É comum veres expressões como “Serum-Foundation”, “BB Cream” ou “Skin Tint”. As fronteiras não são rígidas, mas, de forma geral, podes pensar assim:

  • BB-/CC-Cream: cobertura mais leve, muitas vezes com cuidado e protecção UV incluídos.
  • Serum-Foundation: muito fluida, quase como um produto de tratamento, normalmente com activos de cuidado.
  • Skin Tint: tonalidade muito discreta, mais “véu de cor” do que maquilhagem.

Se queres protecção solar fiável, não deves depender apenas da base, mesmo que tenha FPS/LSF indicado. A protecção só corresponde ao rótulo quando se aplica uma quantidade elevada - maior do que a maioria das pessoas usa no quotidiano. O mais sensato é conjugar um protector solar próprio com uma base leve por cima.

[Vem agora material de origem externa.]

/-- Registers of pages of kind rp. -/
def rows_rp0 : List RegRow := [
  ⟨0x10, 1, 8, 8, [⟨8, 8, .rw, 1, 65, 0, 0⟩]⟩, -- RP_CTRL
  ⟨0x18, 1, 8, 8, [⟨9, 9, .ro, 0, 65, 0, 0⟩, ⟨8, 8, .ro, 0, 65, 0, 0⟩]⟩, -- RP_STATUS
  ⟨0x100, 1, 8, 8, [⟨63, 48, .rw, 100, 65, 0, 0⟩, ⟨47, 16, .rw, 220000, 65, 0, 0⟩, ⟨15, 0, .rw, 20000, 65, 0, 0⟩]⟩, -- RP_BUDGET
  ⟨0x108, 1, 8, 8, [⟨63, 48, .rw, 0, 65, 0, 0⟩, ⟨47, 32, .rw, 0, 65, 0, 0⟩, ⟨31, 16, .rw, 0, 65, 0, 0⟩, ⟨15, 0, .rw, 0, 65, 0, 0⟩]⟩, -- RP_CNT
  ⟨0x110, 1, 4, 4, [⟨31, 0, .ro, 0, 65, 0, 0⟩]⟩ -- RP_LAST_A
]

/-- Registers of pages of kind pwany. -/
def rows_pwany0 : List RegRow := [
  ⟨0x10, 1, 8, 8, [⟨63, 63, .w1s, 0, 128, 0, 1⟩]⟩ -- PW_CTRL
]

/-- Registers of pages of kind pw4, part 1. -/
def rows_pw40 : List RegRow := [
  ⟨0x10, 1, 8, 8, [⟨24, 16, .rwl, 0, 65, 0, 0⟩, ⟨2, 2, .rw, 0, 65, 0, 0⟩, ⟨1, 1, .rw, 0, 65, 0, 0⟩, ⟨0, 0, .rw, 1, 65, 0, 0⟩]⟩, -- PW_CTRL
  ⟨0x18, 1, 8, 8, [⟨4, 4, .ro, 1, 65, 0, 0⟩, ⟨3, 3, .ro, 0, 65, 0, 0⟩, ⟨2, 0, .ro, 0, 65, 0, 0⟩]⟩, -- PW_STATUS
  ⟨0x100, 1, 4, 4, [⟨2, 0, .wo, 0, 65, 1, 1⟩]⟩, -- PW_STATE_REQ
  ⟨0x108, 1, 4, 4, [⟨11, 8, .ro, 0, 1, 0, 0⟩, ⟨2, 0, .ro, 0, 1, 0, 0⟩]⟩, -- PW_STATE_STAT
  ⟨0x110, 1, 4, 4, [⟨23, 16, .rw, 0, 1, 0, 0⟩, ⟨15, 8, .rw, 0, 1, 0, 0⟩, ⟨7, 0, .rw, 0, 1, 0, 0⟩]⟩, -- PW_WAKE_EN
  ⟨0x118, 1, 4, 4, [⟨23, 16, .w1c, 0, 1, 0, 0⟩, ⟨15, 8, .w1c, 0, 1, 0, 0⟩, ⟨7, 0, .w1c, 0, 1, 0, 0⟩]⟩, -- PW_WAKE_SRC
  ⟨0x120, 1, 8, 8, [⟨47, 0, .rwl, 0, 1, 0, 0⟩]⟩, -- PW_RESUME
  ⟨0x180, 1, 8, 8, [⟨47, 32, .ro, 0, 65, 0, 0⟩, ⟨31, 16, .ro, 0, 65, 0, 0⟩, ⟨15, 0, .ro, 0, 65, 0, 0⟩]⟩, -- PW_ALLOC
  ⟨0x188, 1, 8, 8, [⟨63, 48, .ro, 0, 65, 0, 0⟩, ⟨47, 32, .ro, 0, 65, 0, 0⟩, ⟨31, 16, .ro, 0, 65, 0, 0⟩, ⟨15, 0, .ro, 0, 65, 0, 0⟩]⟩, -- PW_MEAS
  ⟨0x190, 1, 8, 8, [⟨47, 32, .rw, 0, 65, 0, 0⟩, ⟨31, 16, .rw, 0, 65, 0, 0⟩, ⟨15, 0, .rw, 0, 65, 0, 0⟩]⟩, -- PW_FLOOR
  ⟨0x198, 1, 8, 8, [⟨63, 48, .rw, 0, 65, 0, 0⟩, ⟨47, 32, .rw, 0, 65, 0, 0⟩, ⟨8, 0, .ro, 0, 65, 0, 0⟩]⟩, -- PW_PHASE
  ⟨0x1A0, 1, 4, 4, [⟨31, 16, .ro, 0, 65, 0, 0⟩, ⟨15, 0, .ro, 0, 65, 0, 0⟩]⟩ -- PW_MEM_EPB
]

/-- Registers of pages of kind pw4, part 2. -/
def rows_pw41 : List RegRow := [
  ⟨0x1A4, 1, 4, 4, [⟨31, 16, .ro, 0, 65, 0, 0⟩, ⟨15, 0, .ro, 0, 65, 0, 0⟩]⟩, -- PW_LINK_EPB
  ⟨0x1B0, 1, 4, 4, [⟨23, 16, .rw, 10, 65, 0, 0⟩, ⟨12, 8, .ro, 16, 65, 0, 0⟩, ⟨4, 0, .ro, 16, 65, 0, 0⟩]⟩, -- PW_VOTE
  ⟨0x1B8, 1, 4, 4, [⟨31, 0, .ro, 0, 65, 0, 0⟩]⟩, -- PW_VOTE_SEEN
  ⟨0x1C0, 1, 8, 8, [⟨63, 0, .rw, 0, 65, 0, 0⟩]⟩, -- PW_ENERGY
  ⟨0x200, 13, 16, 8, [⟨62, 56, .rwl, 0, 65, 0, 0⟩, ⟨31, 16, .rwl, 0, 65, 0, 0⟩, ⟨15, 0, .rwl, 0, 65, 0, 0⟩]⟩, -- PW_RAIL_CFG
  ⟨0x208, 13, 16, 8, [⟨63, 48, .ro, 16384, 65, 0, 0⟩, ⟨47, 32, .rw, 0, 65, 0, 0⟩, ⟨31, 16, .rw, 0, 65, 0, 0⟩, ⟨15, 0, .ro, 0, 65, 0, 0⟩]⟩, -- PW_RAIL_STAT
  ⟨0x900, 1, 4, 4, [⟨31, 24, .rwl, 100, 128, 0, 0⟩, ⟨23, 16, .rwl, 95, 128, 0, 0⟩, ⟨15, 8, .rwl, 103, 128, 0, 0⟩, ⟨7, 0, .rwl, 95, 128, 0, 0⟩]⟩, -- PW_THERM_CFG
  ⟨0x980, 1, 4, 4, [⟨27, 16, .ro, 0, 128, 0, 0⟩, ⟨11, 0, .ro, 0, 128, 0, 0⟩]⟩, -- PW_TEMP_MAX
  ⟨0x988, 1, 4, 4, [⟨28, 24, .ro, 16, 128, 0, 0⟩, ⟨20, 16, .ro, 16, 128, 0, 0⟩, ⟨12, 8, .ro, 16, 128, 0, 0⟩, ⟨4, 0, .ro, 16, 128, 0, 0⟩]⟩, -- PW_DUTY
  ⟨0x990, 1, 4, 4, [⟨25, 16, .ro, 0, 128, 0, 0⟩, ⟨9, 0, .ro, 0, 128, 0, 0⟩]⟩, -- PW_VSET
  ⟨0xA00, 16, 4, 4, [⟨11, 0, .ro, 0, 128, 0, 0⟩]⟩ -- PW_TEMP
]

/-- Registers of pages of kind pwn. -/
def rows_pwn0 : List RegRow := [
  ⟨0x100, 1, 4, 4, [⟨31, 24, .rwl, 100, 128, 0, 0⟩, ⟨23, 16, .rwl, 95, 128, 0, 0⟩, ⟨15, 8, .rwl, 103, 128, 0, 0⟩, ⟨7, 0, .rwl, 95, 128, 0, 0⟩]⟩, -- PW_THERM_CFG
  ⟨0x180, 1, 4, 4, [⟨27, 16, .ro, 0, 128, 0, 0⟩, ⟨11, 0, .ro, 0, 128, 0, 0⟩]⟩, -- PW_TEMP_MAX
  ⟨0x188, 1, 4, 4, [⟨28, 24, .ro, 16, 128, 0, 0⟩, ⟨20, 16, .ro, 16, 128, 0, 0⟩, ⟨12, 8, .ro, 16, 128, 0, 0⟩, ⟨4, 0, .ro, 16, 128, 0, 0⟩]⟩, -- PW_DUTY
  ⟨0x190, 1, 4, 4, [⟨25, 16, .ro, 0, 128, 0, 0⟩, ⟨9, 0, .ro, 0, 128, 0, 0⟩]⟩, -- PW_VSET
  ⟨0x200, 16, 4, 4, [⟨11, 0, .ro, 0, 128, 0, 0⟩]⟩ -- PW_TEMP
]

/-- Registers of pages of kind bt4. -/
def rows_bt40 : List RegRow := [
  ⟨0x100, 1, 8, 8, [⟨63, 28, .wo, 0, 0, 1, 1⟩, ⟨11, 8, .wo, 0, 0, 1, 1⟩, ⟨0, 0, .wo, 0, 0, 1, 1⟩]⟩, -- BT_RESET
  ⟨0x108, 1, 4, 4, [⟨3, 3, .w1c, 0, 0, 0, 0⟩, ⟨2, 2, .w1c, 0, 0, 0, 0⟩, ⟨1, 1, .w1c, 0, 0, 0, 0⟩, ⟨0, 0, .w1c, 1, 0, 0, 0⟩]⟩, -- BT_RST_CAUSE
  ⟨0x110, 1, 4, 4, [⟨23, 16, .ro, 0, 0, 0, 0⟩, ⟨15, 8, .ro, 0, 1, 0, 0⟩, ⟨3, 0, .ro, 0, 0, 0, 0⟩]⟩, -- BT_BOOT_STAT
  ⟨0x118, 1, 8, 8, [⟨63, 32, .ro, 0, 0, 0, 0⟩, ⟨1, 0, .ro, 0, 0, 0, 0⟩]⟩, -- BT_LC
  ⟨0x120, 1, 8, 8, [⟨63, 0, .ro, 0, 0, 0, 0⟩]⟩, -- BT_DEVICE_ID
  ⟨0x128, 1, 4, 4, [⟨15, 8, .ro, 0, 0, 0, 0⟩, ⟨2, 0, .ro, 0, 0, 0, 0⟩]⟩, -- BT_DBG_STAT
  ⟨0x140, 4, 8, 8, [⟨63, 0, .ro, 0, 0, 0, 0⟩]⟩ -- BT_DBG_NONCE
]

/-- Registers of pages of kind el. -/
def rows_el0 : List RegRow := [
  ⟨0x100, 1, 4, 4, [⟨22, 16, .rw, 0, 19, 0, 0⟩, ⟨6, 0, .ro, 0, 19, 0, 0⟩]⟩ -- EL_ING
]

/-- Registers of pages of kind io1. -/
def rows_io10 : List RegRow := [
  ⟨0x100, 1, 8, 8, [⟨63, 63, .rw, 0, 65, 0, 0⟩, ⟨10, 8, .rw, 4, 65, 0, 0⟩, ⟨5, 4, .rw, 2, 65, 0, 0⟩, ⟨3, 3, .rw, 0, 65, 0, 0⟩, ⟨2, 2, .rw, 0, 65, 0, 0⟩, ⟨1, 0, .rw, 0, 65, 0, 0⟩]⟩ -- IO_MODE
]

/-- Registers of pages of kind io. -/
def rows_io0 : List RegRow := [
  ⟨0x100, 1, 8, 8, [⟨63, 63, .rw, 0, 65, 0, 0⟩, ⟨10, 8, .rw, 5, 65, 0, 0⟩, ⟨5, 4, .rw, 3, 65, 0, 0⟩, ⟨3, 3, .rw, 0, 65, 0, 0⟩, ⟨2, 2, .rw, 0, 65, 0, 0⟩, ⟨1, 0, .rw, 0, 65, 0, 0⟩]⟩, -- IO_MODE
  ⟨0x108, 1, 8, 8, [⟨47, 28, .rw, 0, 65, 0, 0⟩]⟩ -- IO_ECAM
]

/-- Registers of pages of kind can. -/
def rows_can0 : List RegRow := [
  ⟨0x110, 1, 4, 4, [⟨17, 16, .rw, 0, 65, 0, 0⟩, ⟨9, 9, .rw, 0, 65, 0, 0⟩, ⟨8, 8, .rw, 0, 65, 0, 0⟩]⟩, -- IO_CAN_CFG
  ⟨0x118, 3, 8, 4, [⟨31, 25, .rw, 0, 65, 0, 0⟩, ⟨24, 18, .rw, 0, 65, 0, 0⟩, ⟨17, 10, .rw, 0, 65, 0, 0⟩, ⟨9, 0, .rw, 0, 65, 0, 0⟩]⟩, -- IO_CAN_BT
  ⟨0x130, 1, 4, 4, [⟨30, 24, .rw, 0, 65, 0, 0⟩, ⟨21, 16, .rw, 0, 65, 0, 0⟩, ⟨13, 8, .rw, 0, 65, 0, 0⟩, ⟨5, 0, .rw, 0, 65, 0, 0⟩]⟩ -- IO_CAN_AUX
]

/-- Registers of pages of kind gpio. -/
def rows_gpio0 : List RegRow := [
  ⟨0x100, 1, 4, 4, [⟨31, 0, .rw, 0, 65, 0, 0⟩]⟩, -- IO_GPIO_OUT
  ⟨0x108, 1, 4, 4, [⟨31, 0, .rw, 0, 65, 0, 0⟩]⟩, -- IO_GPIO_OE
  ⟨0x110, 1, 4, 4, [⟨31, 0, .ro, 0, 65, 0, 0⟩]⟩, -- IO_GPIO_IN
  ⟨0x1000, 192, 1, 1, [⟨4, 4, .rw, 0, 65, 0, 0⟩, ⟨3, 2, .rw, 1, 65, 0, 0⟩, ⟨1, 0, .rw, 1, 65, 0, 0⟩]⟩ -- IO_PAD
]

/-- Registers of pages of kind phy. -/
def rows_phy0 : List RegRow := [
  ⟨0x100, 8, 8, 8, [⟨63, 63, .rw, 0, 65, 0, 0⟩, ⟨62, 62, .rw, 0, 65, 0, 0⟩, ⟨21, 16, .rw, 0, 65, 0, 0⟩, ⟨13, 8, .rw, 8, 65, 0, 0⟩, ⟨3, 0, .rw, 15, 65, 0, 0⟩]⟩ -- PHY_LANE
]

/-- Registers of pages of kind yl. -/
def rows_yl0 : List RegRow := [
  ⟨0x10, 1, 8, 8, [⟨63, 63, .rw, 0, 65, 2, 0⟩, ⟨1, 0, .rw, 2, 65, 0, 0⟩]⟩, -- YL_CTRL
  ⟨0x18, 1, 8, 8, [⟨31, 31, .ro, 0, 65, 0, 0⟩, ⟨19, 16, .ro, 0, 65, 0, 0⟩, ⟨4, 0, .ro, 0, 65, 0, 0⟩]⟩, -- YL_STATUS
  ⟨0x108, 1, 8, 8, [⟨63, 32, .rw, 0, 65, 0, 0⟩, ⟨31, 0, .rw, 0, 65, 0, 0⟩]⟩ -- YL_FEC_CNT
]

/-- Registers of pages of kind yl0. -/
def rows_yl00 : List RegRow := [
  ⟨0x100, 1, 4, 4, [⟨4, 0, .rw, 0, 65, 0, 0⟩]⟩ -- YL_SELF
]

/-- Registers of pages of kind cl. -/
def rows_cl0 : List RegRow := [
  ⟨0x18, 1, 8, 8, [⟨3, 0, .ro, 0, 97, 0, 0⟩]⟩, -- CL_STATUS
  ⟨0x100, 1, 4, 4, [⟨31, 16, .rw, 0, 97, 0, 0⟩, ⟨15, 0, .rw, 0, 97, 0, 0⟩]⟩ -- CL_ECC_CNT
]

/-- The block-specific registers of page `p` (Table 18-3). -/
def pageRows (p : Nat) : List RegRow :=
  if p = 0 then rows_bt40
  else if p = 1 then rows_el00
  else if p = 2 then rows_el10
  else if p = 3 then rows_rm0 ++ rows_rm1 ++ rows_rm2
  else if p = 4 then rows_tt0 ++ rows_tt1 ++ rows_tt2
  else if p = 5 then rows_tp0
  else if p = 6 then rows_mw0
  else if p = 7 then rows_fu0 ++ rows_fu1
  else if p = 8 then rows_tm0 ++ rows_tm1
  else if p = 9 then rows_rp0
  else if p = 10 then rows_fwany0 ++ rows_fw40
  else if p = 11 then rows_pw40 ++ rows_pw41 ++ rows_pwany0
  else if p = 12 then rows_kv40
  else if 16 ≤ p && p < 80 then
    (if p % 16 = 0 then rows_bt0
     else if p % 16 = 1 then rows_ce0
     else if p % 16 = 2 then rows_fwany0 ++ rows_fwd0
     else if p % 16 = 3 then rows_pwany0 ++ rows_pwn0
     else if p % 16 = 4 then rows_kv0
     else if p % 16 = 5 then rows_el0
     else if p % 16 < 15 then rows_te0 ++ rows_te1 else [])
  else if 99 ≤ p && p < 103 then rows_cl0
  else if p = 113 then rows_io10
  else if 128 ≤ p && p < 136 then rows_io0 ++ rows_can0
  else if 112 ≤ p && p < 145 then rows_io0
  else if p = 145 then rows_gpio0
  else if 160 ≤ p && p < 176 then rows_phy0
  else if p = 176 then rows_yl0 ++ rows_yl00
  else if 176 ≤ p && p < 180 then rows_yl0
  else if 180 ≤ p && p < 184 then rows_phy0
  else []

/-- The bits of INT_STAT that page `p` has (R670, R671: bit 31 on every page). -/
def intMask (p : Nat) : Nat :=
  2 ^ 31 + (if p = 1 then 31 else if p = 3 then 127 else if p = 4 then 63 else if p = 5 then 31 else if p = 6 then 63
    else if p = 7 then 127 else if p = 8 then 31 else if p = 9 then 7 else if p = 10 then 15 else if p = 11 then 255
    else if 16 ≤ p && p < 80 && p % 16 == 2 then 11 else 0)

/-- The page numbers that hold pages with the common layout (R667, R679). -/
def isCommonPage (p : Nat) : Bool :=
  p < 13 || (16 ≤ p && p < 80 && p % 16 < 15) || (99 ≤ p && p < 103) || (112 ≤ p && p < 146) || (160 ≤ p && p < 184)

/-- The page numbers that hold pages (R660, Table 18-3): 154 of them. -/
def isPage (p : Nat) : Bool := isCommonPage p || (80 ≤ p && p < 99)

/-- The Restored by set of page `p` (Table 18-2) in the encoding of `FieldRow.restore`. -/
def pageSet (p : Nat) : Nat :=
  if p = 0 then 0 else if p = 1 then 64 else if p = 2 then 8 else if p = 8 then 1
  else if 16 ≤ p && p < 80 then 1 + 2 + 16
  else if 99 ≤ p && p < 103 then 1 + 32 + 64
  else 1 + 64

/-- ID of page `p`: prefix letters, instance, kind 1 (R668, Table 18-4). -/
def pageId (p : Nat) : Nat :=
  let mk := fun (a b i : Nat) => a * 2 ^ 24 + b * 2 ^ 16 + i * 256 + 1
  let d := (p - 16) / 16
  if p = 0 then mk 0x42 0x54 4 else if p = 1 then mk 0x45 0x4C 0 else if p = 2 then mk 0x45 0x4C 1
  else if p = 3 then mk 0x52 0x4D 0 else if p = 4 then mk 0x54 0x54 0 else if p = 5 then mk 0x54 0x50 0
  else if p = 6 then mk 0x4D 0x57 0 else if p = 7 then mk 0x46 0x55 0 else if p = 8 then mk 0x54 0x4D 0
  else if p = 9 then mk 0x52 0x50 0 else if p = 10 then mk 0x46 0x57 4 else if p = 11 then mk 0x50 0x57 4
  else if p = 12 then mk 0x4B 0x56 4
  else if p < 80 then
    (if p % 16 = 0 then mk 0x42 0x54 d else if p % 16 = 1 then mk 0x43 0x45 d else if p % 16 = 2 then mk 0x46 0x57 d
     else if p % 16 = 3 then mk 0x50 0x57 d else if p % 16 = 4 then mk 0x4B 0x56 d
     else if p % 16 = 5 then mk 0x45 0x4C (2 + d) else mk 0x54 0x45 (9 * d + (p % 16 - 6)))
  else if p < 103 then mk 0x43 0x4C (p - 99)
  else if p < 146 then mk 0x49 0x4F (p - 112)
  else if p < 176 then mk 0x49 0x4F (64 + (p - 160))
  else if p < 180 then mk 0x59 0x4C (p - 176)
  else mk 0x59 0x4C (4 + (p - 180))

/-- VERSION of every page (R2, R668). -/
def pageVersion : Nat := 0x010000B0

/-- The registers that every page with the common layout has (Table 18-1). -/
def commonRows (p : Nat) : List RegRow := [
  ⟨0x000, 1, 4, 4, [⟨31, 0, .ro, pageId p, 128, 0, 0⟩]⟩, -- ID
  ⟨0x004, 1, 4, 4, [⟨31, 0, .ro, pageVersion, 128, 0, 0⟩]⟩, -- VERSION
  ⟨0x008, 1, 8, 8, []⟩, -- CAP
  ⟨0x010, 1, 8, 8, []⟩, -- CTRL
  ⟨0x018, 1, 8, 8, []⟩, -- STATUS
  ⟨0x020, 1, 4, 4, [⟨31, 0, .w1c, 0, 128, 0, 0⟩]⟩, -- INT_STAT
  ⟨0x024, 1, 4, 4, [⟨31, 0, .rw, 0, 128, 0, 0⟩]⟩, -- INT_EN
  ⟨0x028, 1, 4, 4, [⟨31, 0, .wo, 0, 128, 1, 0⟩]⟩, -- INT_FORCE
  ⟨0x030, 1, 8, 8, [⟨63, 63, .w1s, 0, 128, 1, 1⟩, ⟨57, 56, .rwl, 0, 128, 1, 0⟩, ⟨53, 52, .rwl, 0, 128, 1, 0⟩, ⟨51, 48, .rwl, 0, 128, 1, 0⟩, ⟨47, 44, .rwl, 0, 128, 1, 0⟩, ⟨10, 0, .rwl, 0, 128, 1, 0⟩]⟩, -- INT_ROUTE
  ⟨0x040, 1, 8, 8, [⟨63, 63, .w1c, 0, 128, 0, 0⟩, ⟨62, 62, .ro, 0, 128, 0, 0⟩, ⟨61, 59, .ro, 0, 128, 0, 0⟩, ⟨51, 40, .ro, 0, 128, 0, 0⟩, ⟨37, 32, .ro, 0, 128, 0, 0⟩, ⟨15, 0, .ro, 0, 128, 0, 0⟩]⟩, -- ERRW_INFO
  ⟨0x048, 1, 8, 8, [⟨63, 0, .ro, 0, 128, 0, 0⟩]⟩, -- ERRW_DATA
  ⟨0x050, 1, 4, 4, [⟨15, 0, .rw, 0, 128, 0, 0⟩]⟩ -- ERRW_CNT
]

/-- Offset `off` is that of a register of row `r`. -/
def RegRow.at_ (r : RegRow) (off : Nat) : Bool := r.off ≤ off && (off - r.off) / r.stride < r.count && (off - r.off) % r.stride == 0

/-- Offset `off` lies inside a register of row `r`. -/
def RegRow.holds (r : RegRow) (off : Nat) : Bool := r.off ≤ off && (off - r.off) / r.stride < r.count && (off - r.off) % r.stride < r.bytes

/-- The fields of a list with those of a second list whose place it does not have. -/
def moreFields (fs gs : List FieldRow) : List FieldRow := fs ++ gs.filter fun g => !(fs.any fun f => f.lo == g.lo)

Quando uma base faz a pele parecer pior

Algumas texturas são, por natureza, problemáticas para certos tipos de pele. Por exemplo:

  • Produtos muito em pó ou tipo mousse em pele seca ou madura: realçam linhas finas e zonas de secura.
  • Fórmulas muito oleosas e muito brilhantes em pele oleosa: aumentam o brilho e podem obstruir poros.
  • Produtos extremamente cobertores no dia a dia: retiram dimensão ao rosto e criam um efeito plano e “mascarado”.

Se reparas que precisas de corrigir a base diariamente, é provável que fiques mais satisfeita com uma textura mais leve e mais ajustada, combinada com correcção localizada (corrector e cobertura pontual).

Um teste simples: depois de aplicares, aproxima-te de uma janela com luz natural e observa a uma distância de um braço. Se o que vês primeiro é a base e só depois o rosto, é porque aplicaste demasiado ou a textura não é a certa. Se a pele parecer apenas mais calma, fresca e uniforme - sem se notar o produto - então encontraste a tua base ideal.